[Saved data entries]
- - - - - - -
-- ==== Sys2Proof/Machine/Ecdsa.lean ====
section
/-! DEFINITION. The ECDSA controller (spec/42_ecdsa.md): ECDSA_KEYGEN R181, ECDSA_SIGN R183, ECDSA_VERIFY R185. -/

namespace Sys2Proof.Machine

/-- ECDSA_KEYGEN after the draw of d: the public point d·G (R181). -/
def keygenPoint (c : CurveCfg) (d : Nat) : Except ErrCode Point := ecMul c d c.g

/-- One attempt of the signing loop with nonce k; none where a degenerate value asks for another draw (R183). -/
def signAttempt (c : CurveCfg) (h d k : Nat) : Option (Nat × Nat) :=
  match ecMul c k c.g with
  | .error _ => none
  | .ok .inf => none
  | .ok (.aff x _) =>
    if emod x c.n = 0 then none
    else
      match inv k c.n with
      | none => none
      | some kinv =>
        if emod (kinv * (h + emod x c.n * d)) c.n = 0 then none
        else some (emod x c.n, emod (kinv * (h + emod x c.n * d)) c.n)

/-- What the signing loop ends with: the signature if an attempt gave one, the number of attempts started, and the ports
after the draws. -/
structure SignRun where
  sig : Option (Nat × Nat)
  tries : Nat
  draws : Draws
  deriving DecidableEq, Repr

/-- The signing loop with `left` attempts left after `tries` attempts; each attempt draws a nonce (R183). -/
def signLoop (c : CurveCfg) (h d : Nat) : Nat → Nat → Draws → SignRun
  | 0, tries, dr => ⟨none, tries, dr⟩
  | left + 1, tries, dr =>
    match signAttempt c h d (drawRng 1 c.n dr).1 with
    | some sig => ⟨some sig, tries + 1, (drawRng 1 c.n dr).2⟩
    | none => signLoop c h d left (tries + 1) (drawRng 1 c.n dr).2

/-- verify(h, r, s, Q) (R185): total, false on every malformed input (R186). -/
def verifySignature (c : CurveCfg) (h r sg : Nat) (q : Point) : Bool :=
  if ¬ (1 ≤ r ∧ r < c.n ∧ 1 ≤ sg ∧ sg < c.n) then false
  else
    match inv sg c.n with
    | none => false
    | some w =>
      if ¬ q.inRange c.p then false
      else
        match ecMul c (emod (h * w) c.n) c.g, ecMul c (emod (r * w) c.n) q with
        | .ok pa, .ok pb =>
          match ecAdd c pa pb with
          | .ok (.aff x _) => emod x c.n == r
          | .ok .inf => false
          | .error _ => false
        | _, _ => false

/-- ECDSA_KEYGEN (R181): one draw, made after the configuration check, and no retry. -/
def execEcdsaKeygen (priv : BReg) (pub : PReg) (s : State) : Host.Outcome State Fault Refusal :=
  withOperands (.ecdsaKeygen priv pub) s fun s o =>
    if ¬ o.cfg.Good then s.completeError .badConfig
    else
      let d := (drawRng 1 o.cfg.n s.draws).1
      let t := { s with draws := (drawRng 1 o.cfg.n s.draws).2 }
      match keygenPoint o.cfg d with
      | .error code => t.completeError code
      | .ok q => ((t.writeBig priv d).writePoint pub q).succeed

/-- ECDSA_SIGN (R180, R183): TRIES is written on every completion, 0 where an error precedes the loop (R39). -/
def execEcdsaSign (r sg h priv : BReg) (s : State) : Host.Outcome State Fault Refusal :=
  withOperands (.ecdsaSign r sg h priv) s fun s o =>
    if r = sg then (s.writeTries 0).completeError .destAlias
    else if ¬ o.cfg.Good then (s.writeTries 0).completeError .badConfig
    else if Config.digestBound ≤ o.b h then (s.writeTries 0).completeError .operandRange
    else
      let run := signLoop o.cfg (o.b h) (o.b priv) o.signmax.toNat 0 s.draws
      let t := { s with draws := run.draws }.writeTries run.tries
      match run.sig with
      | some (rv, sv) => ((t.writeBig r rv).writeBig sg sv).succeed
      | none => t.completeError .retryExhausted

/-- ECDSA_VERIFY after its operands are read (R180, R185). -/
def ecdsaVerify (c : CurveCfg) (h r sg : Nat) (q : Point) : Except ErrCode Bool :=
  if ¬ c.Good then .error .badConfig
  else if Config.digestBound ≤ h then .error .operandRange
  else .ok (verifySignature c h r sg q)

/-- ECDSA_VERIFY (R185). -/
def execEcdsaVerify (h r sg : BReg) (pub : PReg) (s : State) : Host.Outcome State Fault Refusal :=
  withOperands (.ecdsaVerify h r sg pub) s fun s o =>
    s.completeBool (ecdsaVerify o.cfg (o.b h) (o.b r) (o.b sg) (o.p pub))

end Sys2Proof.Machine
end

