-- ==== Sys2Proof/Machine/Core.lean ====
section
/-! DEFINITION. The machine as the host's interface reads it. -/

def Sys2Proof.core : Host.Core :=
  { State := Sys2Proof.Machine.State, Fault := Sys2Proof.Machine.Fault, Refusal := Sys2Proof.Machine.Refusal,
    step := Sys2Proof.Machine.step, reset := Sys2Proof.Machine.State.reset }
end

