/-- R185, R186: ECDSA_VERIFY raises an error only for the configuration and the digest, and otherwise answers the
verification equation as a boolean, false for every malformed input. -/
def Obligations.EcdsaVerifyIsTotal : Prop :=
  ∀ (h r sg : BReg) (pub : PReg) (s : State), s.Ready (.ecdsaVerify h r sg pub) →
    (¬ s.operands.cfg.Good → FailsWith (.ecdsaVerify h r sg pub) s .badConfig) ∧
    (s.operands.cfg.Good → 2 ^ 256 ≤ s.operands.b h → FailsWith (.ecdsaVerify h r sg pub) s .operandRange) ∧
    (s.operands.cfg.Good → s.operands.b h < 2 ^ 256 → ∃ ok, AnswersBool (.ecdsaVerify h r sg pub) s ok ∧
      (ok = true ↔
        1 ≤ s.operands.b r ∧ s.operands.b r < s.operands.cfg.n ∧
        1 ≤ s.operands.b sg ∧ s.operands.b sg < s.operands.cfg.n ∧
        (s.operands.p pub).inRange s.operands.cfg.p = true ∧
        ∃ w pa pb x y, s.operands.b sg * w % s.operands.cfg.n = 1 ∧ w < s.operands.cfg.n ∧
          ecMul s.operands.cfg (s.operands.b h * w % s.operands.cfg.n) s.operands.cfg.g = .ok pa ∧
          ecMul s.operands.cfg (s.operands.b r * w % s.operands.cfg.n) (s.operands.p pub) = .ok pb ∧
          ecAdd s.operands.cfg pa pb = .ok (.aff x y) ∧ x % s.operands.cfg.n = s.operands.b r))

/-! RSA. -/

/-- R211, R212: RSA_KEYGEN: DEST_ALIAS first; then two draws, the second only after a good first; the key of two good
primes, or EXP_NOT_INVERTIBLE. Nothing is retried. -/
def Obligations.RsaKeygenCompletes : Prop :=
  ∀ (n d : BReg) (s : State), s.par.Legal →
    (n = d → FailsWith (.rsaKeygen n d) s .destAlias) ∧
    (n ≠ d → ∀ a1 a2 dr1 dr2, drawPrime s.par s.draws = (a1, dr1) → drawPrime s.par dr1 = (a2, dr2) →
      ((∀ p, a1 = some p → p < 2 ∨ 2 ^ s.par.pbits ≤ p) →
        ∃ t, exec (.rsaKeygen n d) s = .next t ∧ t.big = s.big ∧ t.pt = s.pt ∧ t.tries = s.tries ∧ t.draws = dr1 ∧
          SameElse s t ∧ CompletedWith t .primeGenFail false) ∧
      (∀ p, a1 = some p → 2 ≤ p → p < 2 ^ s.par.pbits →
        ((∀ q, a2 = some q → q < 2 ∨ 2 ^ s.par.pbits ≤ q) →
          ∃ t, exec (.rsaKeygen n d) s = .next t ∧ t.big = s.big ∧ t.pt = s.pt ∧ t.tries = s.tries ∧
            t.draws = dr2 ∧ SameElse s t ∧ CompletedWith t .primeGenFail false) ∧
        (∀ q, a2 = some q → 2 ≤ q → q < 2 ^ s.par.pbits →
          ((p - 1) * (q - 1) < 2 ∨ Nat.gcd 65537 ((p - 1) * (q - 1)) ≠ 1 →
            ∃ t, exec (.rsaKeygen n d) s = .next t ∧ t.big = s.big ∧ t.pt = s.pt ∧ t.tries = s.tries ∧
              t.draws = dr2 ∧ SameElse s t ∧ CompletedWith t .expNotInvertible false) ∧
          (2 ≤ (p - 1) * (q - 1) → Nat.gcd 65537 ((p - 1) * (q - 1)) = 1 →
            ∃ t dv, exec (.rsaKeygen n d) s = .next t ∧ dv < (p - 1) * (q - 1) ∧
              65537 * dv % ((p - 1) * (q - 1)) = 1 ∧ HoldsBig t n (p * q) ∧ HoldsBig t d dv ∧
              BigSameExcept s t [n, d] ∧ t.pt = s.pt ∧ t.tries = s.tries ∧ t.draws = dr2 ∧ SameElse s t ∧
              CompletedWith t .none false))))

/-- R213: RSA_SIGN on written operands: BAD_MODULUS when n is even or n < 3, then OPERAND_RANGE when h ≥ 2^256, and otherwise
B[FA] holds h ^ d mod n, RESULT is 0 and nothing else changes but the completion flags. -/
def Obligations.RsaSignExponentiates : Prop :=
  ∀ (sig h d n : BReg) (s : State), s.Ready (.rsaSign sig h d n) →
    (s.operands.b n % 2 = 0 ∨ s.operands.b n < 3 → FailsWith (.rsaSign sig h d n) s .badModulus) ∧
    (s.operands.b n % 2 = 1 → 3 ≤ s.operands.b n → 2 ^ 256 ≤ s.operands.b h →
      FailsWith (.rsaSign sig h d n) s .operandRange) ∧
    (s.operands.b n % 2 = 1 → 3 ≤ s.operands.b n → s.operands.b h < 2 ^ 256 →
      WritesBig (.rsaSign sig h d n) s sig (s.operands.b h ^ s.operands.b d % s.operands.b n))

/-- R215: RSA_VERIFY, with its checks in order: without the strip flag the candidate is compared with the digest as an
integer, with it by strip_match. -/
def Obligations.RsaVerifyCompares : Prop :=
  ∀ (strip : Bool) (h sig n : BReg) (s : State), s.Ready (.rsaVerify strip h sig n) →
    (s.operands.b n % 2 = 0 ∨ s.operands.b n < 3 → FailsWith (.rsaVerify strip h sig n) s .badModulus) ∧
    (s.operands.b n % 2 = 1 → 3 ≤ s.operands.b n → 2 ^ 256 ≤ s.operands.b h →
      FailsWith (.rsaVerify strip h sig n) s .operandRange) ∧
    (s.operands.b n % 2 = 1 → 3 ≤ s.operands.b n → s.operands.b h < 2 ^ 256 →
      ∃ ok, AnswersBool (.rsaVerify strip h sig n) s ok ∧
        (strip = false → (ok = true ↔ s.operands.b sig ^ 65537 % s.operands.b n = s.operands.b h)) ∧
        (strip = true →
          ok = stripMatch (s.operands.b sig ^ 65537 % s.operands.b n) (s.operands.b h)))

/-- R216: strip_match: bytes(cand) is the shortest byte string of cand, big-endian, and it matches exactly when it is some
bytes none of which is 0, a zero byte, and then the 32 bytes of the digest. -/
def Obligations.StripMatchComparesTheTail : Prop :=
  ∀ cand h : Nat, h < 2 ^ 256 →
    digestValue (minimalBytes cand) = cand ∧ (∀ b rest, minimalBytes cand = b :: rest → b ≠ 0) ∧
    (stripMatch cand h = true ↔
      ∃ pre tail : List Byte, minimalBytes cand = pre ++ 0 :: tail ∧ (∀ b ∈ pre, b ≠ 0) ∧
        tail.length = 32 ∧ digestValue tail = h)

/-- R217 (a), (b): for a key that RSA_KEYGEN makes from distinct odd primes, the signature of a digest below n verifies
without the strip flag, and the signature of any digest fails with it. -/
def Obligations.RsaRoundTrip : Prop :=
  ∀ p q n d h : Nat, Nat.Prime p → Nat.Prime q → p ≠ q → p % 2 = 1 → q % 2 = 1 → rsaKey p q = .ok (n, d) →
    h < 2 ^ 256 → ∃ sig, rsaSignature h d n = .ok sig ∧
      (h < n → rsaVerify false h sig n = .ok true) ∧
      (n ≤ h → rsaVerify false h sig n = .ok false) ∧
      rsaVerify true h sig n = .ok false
- - - - - - -
WORK ORDER ▸ The reply should consist solely of the lines above from the one that has "loop (R39). -/" through the one that has "1 ≤ s.operands.b r", reproduced exactly.

WRITTEN RESPONSE ▸
/-- ECDSA_SIGN (R180, R183): TRIES is written on every completion, 0 where an error precedes the loop (R39). -/
def execEcdsaSign (r sg h priv : BReg) (s : State) : Host.Outcome State Fault Refusal :=
  withOperands (.ecdsaSign r sg h priv) s fun s o =>
    if r = sg then (s.writeTries 0).completeError .destAlias
    else if ¬ o.cfg.Good then (s.writeTries 0).completeError .badConfig
    else if Config.digestBound ≤ o.b h then (s.writeTries 0).completeError .operandRange
    else
      let run := signLoop o.cfg (o.b h) (o.b priv) o.signmax.toNat 0 s.draws
      let t := { s with draws := run.draws }.writeTries run.tries
      match run.sig with
      | some (rv, sv) => ((t.writeBig r rv).writeBig sg sv).succeed
      | none => t.completeError .retryExhausted

/-- ECDSA_VERIFY after its operands are read (R180, R185). -/
def ecdsaVerify (c : CurveCfg) (h r sg : Nat) (q : Point) : Except ErrCode Bool :=
  if ¬ c.Good then .error .badConfig
  else if Config.digestBound ≤ h then .error .operandRange
  else .ok (verifySignature c h r sg q)

/-- ECDSA_VERIFY (R185). -/
def execEcdsaVerify (h r sg : BReg) (pub : PReg) (s : State) : Host.Outcome State Fault Refusal :=
  withOperands (.ecdsaVerify h r sg pub) s fun s o =>
    s.completeBool (ecdsaVerify o.cfg (o.b h) (o.b r) (o.b sg) (o.p pub))

end Sys2Proof.Machine
end

-- ==== Sys2Proof/Machine/Core.lean ====
section
/-! DEFINITION. The machine as the host's interface reads it. -/

def Sys2Proof.core : Host.Core :=
  { State := Sys2Proof.Machine.State, Fault := Sys2Proof.Machine.Fault, Refusal := Sys2Proof.Machine.Refusal,
    step := Sys2Proof.Machine.step, reset := Sys2Proof.Machine.State.reset }
end

/-- R185, R186: ECDSA_VERIFY raises an error only for the configuration and the digest, and otherwise answers the
verification equation as a boolean, false for every malformed input. -/
def Obligations.EcdsaVerifyIsTotal : Prop :=
  ∀ (h r sg : BReg) (pub : PReg) (s : State), s.Ready (.ecdsaVerify h r sg pub) →
    (¬ s.operands.cfg.Good → FailsWith (.ecdsaVerify h r sg pub) s .badConfig) ∧
    (s.operands.cfg.Good → 2 ^ 256 ≤ s.operands.b h → FailsWith (.ecdsaVerify h r sg pub) s .operandRange) ∧
    (s.operands.cfg.Good → s.operands.b h < 2 ^ 256 → ∃ ok, AnswersBool (.ecdsaVerify h r sg pub) s ok ∧
      (ok = true ↔
        1 ≤ s.operands.b r ∧ s.operands.b r < s.operands.cfg.n ∧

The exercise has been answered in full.